Los gitanos, como otros grupos sociales diferenciados y marginables, han sido, hasta el siglo XVII, parte de un constante ejercicio de bio-poder, es decir, esa serie constante de tecnologías políticas que actúan y trabajan sobre el cuerpo, la salud, las formas de alimentarse, alojarse, residir, relacionarse, mantener unas determinadas condiciones de vida, y, sobre todo, la definición del espacio dedicado a la cotidianidad.

Las estrategias individuales son, desde este punto de vista, procesos de maximización-minimización de dichas tecnologías. Quizás, por todo ello, el verdadero estudio de los gitanos se encuentra por hacer, un estudio que observe cómo han sido reificados, un trabajo que los mire a la luz de cómo han sido construidos.

De este modo, el problema no es tanto la descripción y conocimiento del parentesco, la religión o la salud de los gitanos sino más bien las disciplinas, controles y ejercicios que el poder ha impuesto sobre ellos.

La ingenuidad radica en creer que este proceso es lo que les hace originales, cuando su originalidad es un replanteamiento no de ellos, «que de por sí son diversos, pero sólo diversos», sino del poder, que piensa en los grupos en términos de adscripción marginación. Y, así, después de «etiquetar» a los gitanos como tales se aplican mecanismos policiales de control, normalización y disciplinamiento.

Esta paradoja, entre lo dicho y lo no dicho, es producto directo de un giro con respecto al mundo gitano, que aunque revela mucho de las estructuras mentales del positivismo decimonónico, tiene como principal elemento definitorio lo ocurrido a partir de los años 50 con la aparición, primero, de los centros de investigación gitana (publicitados a través de Etudes Tziganes, Lacio Drom, Monde Gitane o el Newsletter de la Gypsy Lore Society). Segundo, de las asociaciones de carácter gitano (que se popularizan a lo largo de los años 70). Y por último, con la envoltura, el amparo y la conceptualización del llamado Estado del Bienestar.

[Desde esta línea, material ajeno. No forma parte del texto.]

/-- The symbols of a span of k blocks over D data carriers with m bits each: a multiple of four (R118). -/
def spanSymbols (D m k : Nat) : Nat := 4 * ceilDiv (1152 * k) (4 * Nat.max 1 (D * m))

/-- The most whole blocks of a span of at most 64 symbols (R118). -/
def spanBlocks (D m : Nat) : Nat := Nat.max 1 (64 * D * m / 1152)

/-- The blocks of each span of a frame (R118): as many as fit, the last takes the remainder. -/
def spanList (per : Nat) : Nat → Nat → List Nat
  | 0, _ => []
  | _, 0 => []
  | fuel + 1, B => if B ≤ per then [B] else per :: spanList per fuel (B - per)

/-- The spans of a frame of B blocks (R118), as blocks in each. -/
def frameSpans (D m B : Nat) : List Nat := spanList (spanBlocks D m) 8 B

/-- The bursts of a frame (R118): one for every four symbols of its spans. -/
def frameBursts (D m B : Nat) : Nat := ((frameSpans D m B).map fun k => spanSymbols D m k / 4).sum

/-- Where bit k of a span's filled sequence goes (R119): data symbol t, data carrier d, bit plane b. -/
def spanPlace (S D k : Nat) : Nat × Nat × Nat :=
  let H := S / 4
  let t := 4 * (k % H) + k / H % 4
  let j := k / S
  (t, (j % D + 5 * t) % D, j / D)

/-- The filled sequence of a span (R118): its code bits, then the code bits again until the capacity is reached. -/
def spanFill (C : Nat) (code : List Bool) : List Bool := (List.range C).map fun k => code.getD (k % Nat.max 1 code.length) false

/-- What a span sends (R118, R119): for each data symbol and data carrier, the bits of its planes. -/
def spanCells (D m k : Nat) (code : List Bool) : List (List (List Bool)) :=
  let S := spanSymbols D m k
  let C := S * D * m
  let fill := spanFill C code
  let placed := (List.range C).map fun i => (spanPlace S D i, fill.getD i false)
  (List.range S).map fun t => (List.range D).map fun d => (List.range m).map fun b =>
    ((placed.find? fun e => e.1 == (t, d, b)).map (·.2)).getD false

/-- A carrier's value as in-phase and quadrature: a pilot +1, a BPSK bit 1 − 2b in phase, two QPSK bits on both axes, to be
divided by √2 (R115). -/
inductive Cell where
  | pilot
  | bpsk (i : Int)
  | qpsk (i q : Int)
deriving DecidableEq, Repr

/-- The sign of a bit (R115). -/
def bitSign (b : Bool) : Int := if b then -1 else 1

/-- The value of a data carrier's bits (R115). -/
def mapCell (bs : List Bool) : Cell :=
  match bs with
  | [a, b] => .qpsk (bitSign a) (bitSign b)
  | l => .bpsk (bitSign (l.getD 0 false))

/-- Whether active carrier i is a pilot in data symbol t of a span (R115). -/
def isPilot (i t : Nat) : Bool := (i + t) % 6 == 0

/-- A data symbol over A active carriers, its data carriers in ascending order (R115). -/
def symbolCells (A t : Nat) (data : List (List Bool)) : List Cell :=
  (List.range A).map fun i =>
    if isPilot i t then .pilot
    else mapCell (data.getD ((List.range i).filter fun j => !isPilot j t).length [])

/-- The symbols of the spans of a frame as its lane sends them (R112, R115 to R119). -/
def frameSymbols (A m B : Nat) (field : List Nat) : List (List Cell) :=
  let D := dataCarriers A
  let code := fieldCoded field
  ((frameSpans D m B).foldl (fun (a : Nat × List (List Cell)) k =>
    let span := (code.drop (1152 * a.1)).take (1152 * k)
    (a.1 + k, a.2 ++ (spanCells D m k span).zipIdx.map fun c => symbolCells A c.2 c.1)) (0, [])).2

/-- The soft values of the code bits of a span from its demapped symbols (R118, R119): `soft` by symbol, then carrier, then plane; the
repeated bits are combined. -/
def spanSoft (D m k : Nat) (soft : List (List Int)) : List Int :=
  let S := spanSymbols D m k
  let at_ (i : Nat) : Int :=
    let p := spanPlace S D i
    (soft.getD p.1 []).getD (m * p.2.1 + p.2.2) 0
  let n := 1152 * k
  (List.range n).map fun i => ((List.range (ceilDiv (S * D * m - i) (Nat.max 1 n))).map fun r => at_ (i + n * r)).sum

/-- The information field of a frame of B blocks from its demapped symbols (R116 to R119, R124). -/
def frameDecode (A m B : Nat) (soft : List (List Int)) : List Nat :=
  let D := dataCarriers A
  let infos := ((frameSpans D m B).foldl (fun (a : Nat × List Bool) k =>
    let s := spanSoft D m k (soft.drop a.1)
    (a.1 + spanSymbols D m k, a.2 ++ (List.range k).flatMap fun j => ldpcDecode ((s.drop (1152 * j)).take 1152))) (0, [])).2
  bitBytes (scramble infos)

/-! ### Chain: timing and MPDUs (R112, R118, R140) -/

/-- The length of a Chain header over A active carriers, in ns (R114). -/
def headerNs (profile A : Nat) : Nat := headerSymbols A * (10 * symbol10ns profile)

/-- The length of an acknowledgement, a preamble and a header, in ns (R134). -/
def ackNs (profile A : Nat) : Nat := preambleNs profile + headerNs profile A

/-- Bits of a data carrier by the header's Modulation (R118). -/
def planes (modulation : Nat) : Nat := if modulation = 0 then 1 else 2

/-- When data burst i of a Chain frame starts, its header ending at `headEnd` (R112). -/
def burstStart (headEnd : Nat) (f : ChainFields) (i : Nat) : Nat := headEnd + 1000 * f.firstGapUs + i * (1000 * f.burstPeriodUs)

/-- EndStamp of a Chain frame (R112): the end of the last symbol of its last burst. -/
def chainEndNs (profile A sync : Nat) (f : ChainFields) : Nat :=
  burstStart (sync + headerNs profile A) f (frameBursts (dataCarriers A) (planes f.modulation) (f.blocksMinusOne + 1) - 1) +
  burstNs profile

/-- The route block of a frame that leaves the part (R140): hops, hop 0, away; the repeaters; no quality written yet. -/
def routeBlock (route : List Nat) : List Nat :=
  [route.length % 8, 0] ++ (List.range 6).flatMap (fun i => toBytes 2 (route.dropLast.getD i 0xFFFF)) ++ List.replicate 8 0

/-- The Chain MAC header (R140). -/
def macHeader (pan dest source zcOffsetUs : Nat) : List Nat :=
  toBytes 2 pan ++ toBytes 2 dest ++ toBytes 2 source ++ toBytes 2 zcOffsetUs

/-- A Chain MPDU as received (R140): `hops` 0 without a route block; `hop` the hop traversed, `towards` the part; `nodes` the stations of
its route in the order it passes them; `quality` of each hop. -/
structure ChainMpdu where
  hops : Nat
  hop : Nat
  towards : Bool
  nodes : List Nat
  quality : List Nat
  pan : Nat
  dest : Nat
  source : Nat
  zcOffsetUs : Nat
deriving DecidableEq, Repr

/-- An MPDU's route block and MAC header (R140), the part named by its address `self` in the table of R138: none where it is too short
for them. -/
def chainMpdu (self : Nat) (routed : Bool) (mpdu : List Nat) : Option ChainMpdu :=
  let head := if routed then 22 else 0
  let u16 (o : Nat) := mpdu.getD o 0 + 256 * mpdu.getD (o + 1) 0
  if mpdu.length < head + 8 then none
  else
    let info := if routed then mpdu.getD 0 0 else 0
    let hops := info % 8
    let towards := bit info 6
    let dest := u16 (head + 2)
    let source := u16 (head + 4)
    let repeaters := (List.range (hops - 1)).map fun i => u16 (2 + 2 * i)
    let away := self :: repeaters ++ [if towards then source else dest]
    some { hops, hop := bits info 5 3, towards,
           nodes := if hops = 0 then [source, dest] else if towards then away.reverse else away,
           quality := (List.range hops).map fun i => mpdu.getD (14 + i) 0, pan := u16 head, dest, source, zcOffsetUs := u16 (head + 6) }

/-- The station that sent the hop just received (R138, R140). -/
def ChainMpdu.sender (p : ChainMpdu) : Nat := p.nodes.getD (if p.hops = 0 then 0 else p.hop) p.source

/-- The hops whose quality a route block holds: from, to, quality (R138, R140). -/
def ChainMpdu.links (p : ChainMpdu) : List (Nat × Nat × Nat) :=
  (List.range p.hops).map fun i => (p.nodes.getD i 0, p.nodes.getD (i + 1) 0, p.quality.getD i 0)

/-- Whether the part is the receiver of the hop of a unicast frame (R134, R140): its last hop, towards the part. -/
def ChainMpdu.endsAt (self : Nat) (p : ChainMpdu) : Bool :=
  p.dest == self && (p.hops == 0 || (p.towards && p.hop + 1 == p.hops))

/-! ### Impulses and erasures (R124) -/

/-- The sum of squares of a list of samples. -/
def sumSquares (l : List Int) : Nat := (l.map fun x => x.natAbs * x.natAbs).sum

/-- Samples against the running RMS over the last 256 samples that were not blanked, newest first in `w` (R124): which exceed
ImpulseFactorDeci/10 times it, and the window after. -/
def impulses (factor : Nat) : List Int → List Int → List Bool × List Int
  | w, [] => ([], w)
  | w, x :: t =>
    let hit := !w.isEmpty && decide (factor * factor * sumSquares w < 100 * w.length * (x.natAbs * x.natAbs))
    let (l, w) := impulses factor (if hit then w else (x :: w).take 256) t
    (hit :: l, w)

/-- The samples blanked (R124): each impulse and the four samples on each side of it. -/
def blanked (hits : List Bool) : List Bool :=
  (List.range hits.length).map fun i => ((hits.drop (i - 4)).take (Nat.min 4 i + 5)).any id

/-- How many samples are blanked. -/
def blankedCount (hits : List Bool) : Nat := ((blanked hits).filter id).length

/-- Whether a symbol is erased whole (R124): blanked samples exceed SymbolEraseShare per cent of its window. -/
def erasedWhole (share count window : Nat) : Bool := Nat.blt (share * window) (100 * count)

/-- Whether one linear power lies more than a number of dB above another (R124, R129): p / n > 10^(dB/10). -/
def exceedsDb (db p n : Nat) : Bool := Nat.blt (10 ^ db * n ^ 10) (p ^ 10)

/-- Soft values of a symbol of a standard frame scaled by one minus its blanked share (R124). -/
def scaleSoft (count window : Nat) (soft : List Int) : List Int :=
  soft.map fun x => x * ((window - count : Nat) : Int) / (Nat.max 1 window : Nat)

/-- ErasedPermille (R124): the erased share of the data carrier-symbols, in 0.1 %. -/
def permille (erased total : Nat) : Nat := 1000 * erased / Nat.max 1 total

end Sys2Proof.Machine
end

Quizás en Andalucía el proceso ha sido más lento y tardío pero igualmente detectable.

Lo interesante de todo ello es la nueva actitud que el Estado (a través de las Administraciones locales y los órganos de la Junta) ha tomado con respecto a los gitanos y el no menos significativo papel que éstos tienen desde entonces, hasta el punto de que en la actualidad existe un gran consenso entre los estudiosos, los implicados y los colaboradores, en donde lo menos significativo del mundo gitano no es su diferente lenguaje, religión o costumbres, sino su apariencia étnica y el acuerdo general de su dinámica de marginación, enfrentamiento y circunstancialidad.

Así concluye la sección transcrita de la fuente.